# Problem to work on
Print every entry exactly as written.

**** Provided material ****

-- ==== Sys2Proof/Syntax.lean ====
section
/-! DEFINITION. The commands, entries and events of the package: one constructor per row of the opcode table. A
physical happening that a row names (a reading, a frame received, an outcome) stands as an operand. -/

namespace Sys2Proof

/-- Who sends a register transaction: firmware, or the control node through the management mailbox (R23, R535). -/
inductive Master where
  | firmware
  | mailbox
  deriving DecidableEq, Repr

/-- A frame of a fabric-mode link (R347): its header fields, the type-specific header as a number whose bit 0 is header
bit 128, and its payload. An ENC frame is held with its payload in the clear (log entry 8). -/
structure Frame where
  type : Nat
  vc : Nat := 0
  enc : Bool := false
  src : Nat := 0
  dst : Nat := 0
  tslot : Nat := 0
  seq : Nat := 0
  daddr : Nat := 0
  dsp : Nat := 0
  tspec : Nat := 0
  payload : List Byte := []
  deriving DecidableEq, Repr

/-- How one attempt at an extent of a load or far transfer ends: its bytes arrive, the frame fails its FCS or ICRC, or
the storage target reports an error (R289). -/
inductive ExtentEnd where
  | good (bytes : List Byte)
  | bad
  | targetError
  deriving DecidableEq, Repr

/-- A memory whose words carry a code (R253, R259, R505). -/
inductive CodedMemory where
  | nearSram
  | gddr7
  | table
  deriving DecidableEq, Repr

/-- An error that has arisen in a memory: the slice, granule, or entry of table memory, by number, and whether its code
cannot correct it. -/
structure Upset where
  kind : CodedMemory
  place : Nat
  hard : Bool
  deriving DecidableEq, Repr

/-- What the headstock reads in one control loop (R416, R462, R471, R507, R508): the power of each rail in W, none
for a rail that does not answer, and each rail's estimate; the estimate of each partition in W, and its dynamic part; the hottest and mean
junction of each die in °C; the hottest device of each M-die and its channel; each C-die's smallest critical-path
margin with its monitor and slowest oscillator with its monitor; for each partition rail the on-die reading less the
code voltage in units of 0.1 mV and whether its sense pair reads a negative differential; the diode voltage in
mV; the on-die ECC outcomes that the devices of an M-die report (R256); and the errors that have arisen in memories since the
last loop. -/
structure LoopReadings where
  rails : List (Option Nat)
  railEst : List Nat
  partEst : List Nat
  partDyn : List Nat
  tj : List (Nat × Nat)
  mem : List (Nat × Nat)
  margin : List (Nat × Nat)
  osc : List (Nat × Nat)
  sense : List (Int × Bool)
  diode : Nat
  devEcc : List (Nat × Nat) := []
  upsets : List Upset := []
  deriving DecidableEq, Repr

/-- How link training ended (R345): usable receive lanes and lane map with polarity, whether the link's own pattern or
patterns of two far links were found, the far package, link and mode where the peer exchange agreed, and the one-way
delay in 1/16 ns. -/
structure Training where
  lanes : Nat
  laneMap : Nat
  crossed : Bool
  peer : Option (Nat × Nat × Nat)
  delay : Nat
  deriving DecidableEq, Repr

/-- How a frame reaches a receiver, with the codewords corrected under it: good; failing its CRC; across uncorrectable codewords, of
which at least one; or stomped (R352, R354). -/
inductive Arrival where
  | good (corrected : Nat)
  | crc (corrected : Nat)
  | fec (corrected lost : Nat)
  | stomped (corrected : Nat)
  deriving DecidableEq, Repr


/-- What arrives of a port frame beside its content (R400, R401): SEQ, ENC, whether its GCM tag verifies and whether
its CRC does. -/
structure PortHead where
  seq : Nat
  enc : Bool
  tagOk : Bool := true
  crcOk : Bool := true
  deriving DecidableEq, Repr

/-- What a step of bring-up finds at its end (R345, R399, R424, R489, R490): the 8 KiB of the PUF as read, as a number (step 2); the
dies whose belt lane or mesh training failed (steps 5 and 6), and of each edge between two C-dies that failed one of the two (step 6);
the memory mode and, of each M-die, the channels that trained (step 7); how each link trained and which lanes of the port are dark
(step 8). -/
structure StepEnd where
  puf : Nat := 0
  failed : List Nat := []
  edges : List Nat := []
  clamshell : Bool := false
  channels : List Nat := []
  links : List Training := []
  portDark : Nat := 0
  deriving DecidableEq, Repr

/-- The cycles of the turn that ends in one cluster, as the first three rules of R394 take them, and the rest; and of them those
that entries waited on jumps (R232) and the sampler on full rings (R162). -/
structure Charge where
  cl : Nat
  stretched : Nat := 0
  busy : Nat := 0
  paced : Nat := 0
  rest : Nat := 0
  jumpWait : Nat := 0
  ringWait : Nat := 0
  deriving DecidableEq, Repr

/-- A time frame (R39, R359): the sender's tick count at its first symbol and its hop depth, its turnaround in 1/16 ns, and the
stamp of the last time frame it received on the link, of which 32 bits travel. -/
structure TimeFrame where
  stamp : Nat
  depth : Nat
  turnaround : Nat := 0
  echo : Nat := 0
  deriving DecidableEq, Repr

/-- A MAC frame that a storage-mode link receives (R363, R364): its length, destination MAC address and VLAN tag, UDP port,
destination IP address, whether it is a RoCE v2 packet of a kind that the engines support, its queue pair, whether its FCS and
ICRC are good, and the codewords corrected and uncorrectable under it. -/
structure StorageFrame where
  len : Nat
  mac : Nat
  vlan : Option Nat := none
  udp : Nat := 4791
  ip : Nat
  supported : Bool := true
  qpn : Nat
  good : Bool := true
  corrected : Nat := 0
  lost : Nat := 0
  deriving DecidableEq, Repr

/-- A program slot that was ready and did not issue for a number of cycles (R54). -/
structure Contender where
  slot : Nat
  cycles : Nat
  deriving DecidableEq, Repr

/-- A time frame and the phase of its arrival in 1/16 ns (R39). -/
structure TimeReply where
  frame : TimeFrame
  phase : Nat
  deriving DecidableEq, Repr

/-- The times t₂ and t₃ of a time exchange, in ticks (R411). -/
structure ExchangeTimes where
  t2 : Nat
  t3 : Nat
  deriving DecidableEq, Repr

/-- What a control frame says of credits, the flits freed by virtual channel, and, since the last one, the cycles in which ready
frames waited for credits, the control frames that this end has sent, and the codewords corrected and uncorrectable in which no frame
with a SEQ lay (R355, R365). -/
structure CreditReport where
  freed : List Nat := []
  stall : Nat := 0
  sent : Nat := 0
  corrected : Nat := 0
  lost : Nat := 0
  deriving DecidableEq, Repr

/-- Units of 2 MiB that the sanding engine of an M-die has written (R268). -/
structure SandRun where
  window : Nat
  units : Nat
  deriving DecidableEq, Repr

/-- An attempt at a frame on a die's belt lane (R25). -/
structure BeltAttempt where
  die : Nat
  attempt : Nat
  deriving DecidableEq, Repr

****

# Written solution
-- ==== Sys2Proof/Syntax.lean ====
section
/-! DEFINITION. The commands, entries and events of the package: one constructor per row of the opcode table. A
physical happening that a row names (a reading, a frame received, an outcome) stands as an operand. -/

namespace Sys2Proof

/-- Who sends a register transaction: firmware, or the control node through the management mailbox (R23, R535). -/
inductive Master where
  | firmware
  | mailbox
  deriving DecidableEq, Repr

/-- A frame of a fabric-mode link (R347): its header fields, the type-specific header as a number whose bit 0 is header
bit 128, and its payload. An ENC frame is held with its payload in the clear (log entry 8). -/
structure Frame where
  type : Nat
  vc : Nat := 0
  enc : Bool := false
  src : Nat := 0
  dst : Nat := 0
  tslot : Nat := 0
  seq : Nat := 0
  daddr : Nat := 0
  dsp : Nat := 0
  tspec : Nat := 0
  payload : List Byte := []
  deriving DecidableEq, Repr

/-- How one attempt at an extent of a load or far transfer ends: its bytes arrive, the frame fails its FCS or ICRC, or
the storage target reports an error (R289). -/
inductive ExtentEnd where
  | good (bytes : List Byte)
  | bad
  | targetError
  deriving DecidableEq, Repr

/-- A memory whose words carry a code (R253, R259, R505). -/
inductive CodedMemory where
  | nearSram
  | gddr7
  | table
  deriving DecidableEq, Repr

/-- An error that has arisen in a memory: the slice, granule, or entry of table memory, by number, and whether its code
cannot correct it. -/
structure Upset where
  kind : CodedMemory
  place : Nat
  hard : Bool
  deriving DecidableEq, Repr

/-- What the headstock reads in one control loop (R416, R462, R471, R507, R508): the power of each rail in W, none
for a rail that does not answer, and each rail's estimate; the estimate of each partition in W, and its dynamic part; the hottest and mean
junction of each die in °C; the hottest device of each M-die and its channel; each C-die's smallest critical-path
margin with its monitor and slowest oscillator with its monitor; for each partition rail the on-die reading less the
code voltage in units of 0.1 mV and whether its sense pair reads a negative differential; the diode voltage in
mV; the on-die ECC outcomes that the devices of an M-die report (R256); and the errors that have arisen in memories since the
last loop. -/
structure LoopReadings where
  rails : List (Option Nat)
  railEst : List Nat
  partEst : List Nat
  partDyn : List Nat
  tj : List (Nat × Nat)
  mem : List (Nat × Nat)
  margin : List (Nat × Nat)
  osc : List (Nat × Nat)
  sense : List (Int × Bool)
  diode : Nat
  devEcc : List (Nat × Nat) := []
  upsets : List Upset := []
  deriving DecidableEq, Repr

/-- How link training ended (R345): usable receive lanes and lane map with polarity, whether the link's own pattern or
patterns of two far links were found, the far package, link and mode where the peer exchange agreed, and the one-way
delay in 1/16 ns. -/
structure Training where
  lanes : Nat
  laneMap : Nat
  crossed : Bool
  peer : Option (Nat × Nat × Nat)
  delay : Nat
  deriving DecidableEq, Repr

/-- How a frame reaches a receiver, with the codewords corrected under it: good; failing its CRC; across uncorrectable codewords, of
which at least one; or stomped (R352, R354). -/
inductive Arrival where
  | good (corrected : Nat)
  | crc (corrected : Nat)
  | fec (corrected lost : Nat)
  | stomped (corrected : Nat)
  deriving DecidableEq, Repr


/-- What arrives of a port frame beside its content (R400, R401): SEQ, ENC, whether its GCM tag verifies and whether
its CRC does. -/
structure PortHead where
  seq : Nat
  enc : Bool
  tagOk : Bool := true
  crcOk : Bool := true
  deriving DecidableEq, Repr

/-- What a step of bring-up finds at its end (R345, R399, R424, R489, R490): the 8 KiB of the PUF as read, as a number (step 2); the
dies whose belt lane or mesh training failed (steps 5 and 6), and of each edge between two C-dies that failed one of the two (step 6);
the memory mode and, of each M-die, the channels that trained (step 7); how each link trained and which lanes of the port are dark
(step 8). -/
structure StepEnd where
  puf : Nat := 0
  failed : List Nat := []
  edges : List Nat := []
  clamshell : Bool := false
  channels : List Nat := []
  links : List Training := []
  portDark : Nat := 0
  deriving DecidableEq, Repr

/-- The cycles of the turn that ends in one cluster, as the first three rules of R394 take them, and the rest; and of them those
that entries waited on jumps (R232) and the sampler on full rings (R162). -/
structure Charge where
  cl : Nat
  stretched : Nat := 0
  busy : Nat := 0
  paced : Nat := 0
  rest : Nat := 0
  jumpWait : Nat := 0
  ringWait : Nat := 0
  deriving DecidableEq, Repr

/-- A time frame (R39, R359): the sender's tick count at its first symbol and its hop depth, its turnaround in 1/16 ns, and the
stamp of the last time frame it received on the link, of which 32 bits travel. -/
structure TimeFrame where
  stamp : Nat
  depth : Nat
  turnaround : Nat := 0
  echo : Nat := 0
  deriving DecidableEq, Repr

/-- A MAC frame that a storage-mode link receives (R363, R364): its length, destination MAC address and VLAN tag, UDP port,
destination IP address, whether it is a RoCE v2 packet of a kind that the engines support, its queue pair, whether its FCS and
ICRC are good, and the codewords corrected and uncorrectable under it. -/
structure StorageFrame where
  len : Nat
  mac : Nat
  vlan : Option Nat := none
  udp : Nat := 4791
  ip : Nat
  supported : Bool := true
  qpn : Nat
  good : Bool := true
  corrected : Nat := 0
  lost : Nat := 0
  deriving DecidableEq, Repr

/-- A program slot that was ready and did not issue for a number of cycles (R54). -/
structure Contender where
  slot : Nat
  cycles : Nat
  deriving DecidableEq, Repr

/-- A time frame and the phase of its arrival in 1/16 ns (R39). -/
structure TimeReply where
  frame : TimeFrame
  phase : Nat
  deriving DecidableEq, Repr

/-- The times t₂ and t₃ of a time exchange, in ticks (R411). -/
structure ExchangeTimes where
  t2 : Nat
  t3 : Nat
  deriving DecidableEq, Repr

/-- What a control frame says of credits, the flits freed by virtual channel, and, since the last one, the cycles in which ready
frames waited for credits, the control frames that this end has sent, and the codewords corrected and uncorrectable in which no frame
with a SEQ lay (R355, R365). -/
structure CreditReport where
  freed : List Nat := []
  stall : Nat := 0
  sent : Nat := 0
  corrected : Nat := 0
  lost : Nat := 0
  deriving DecidableEq, Repr

/-- Units of 2 MiB that the sanding engine of an M-die has written (R268). -/
structure SandRun where
  window : Nat
  units : Nat
  deriving DecidableEq, Repr

/-- An attempt at a frame on a die's belt lane (R25). -/
structure BeltAttempt where
  die : Nat
  attempt : Nat
  deriving DecidableEq, Repr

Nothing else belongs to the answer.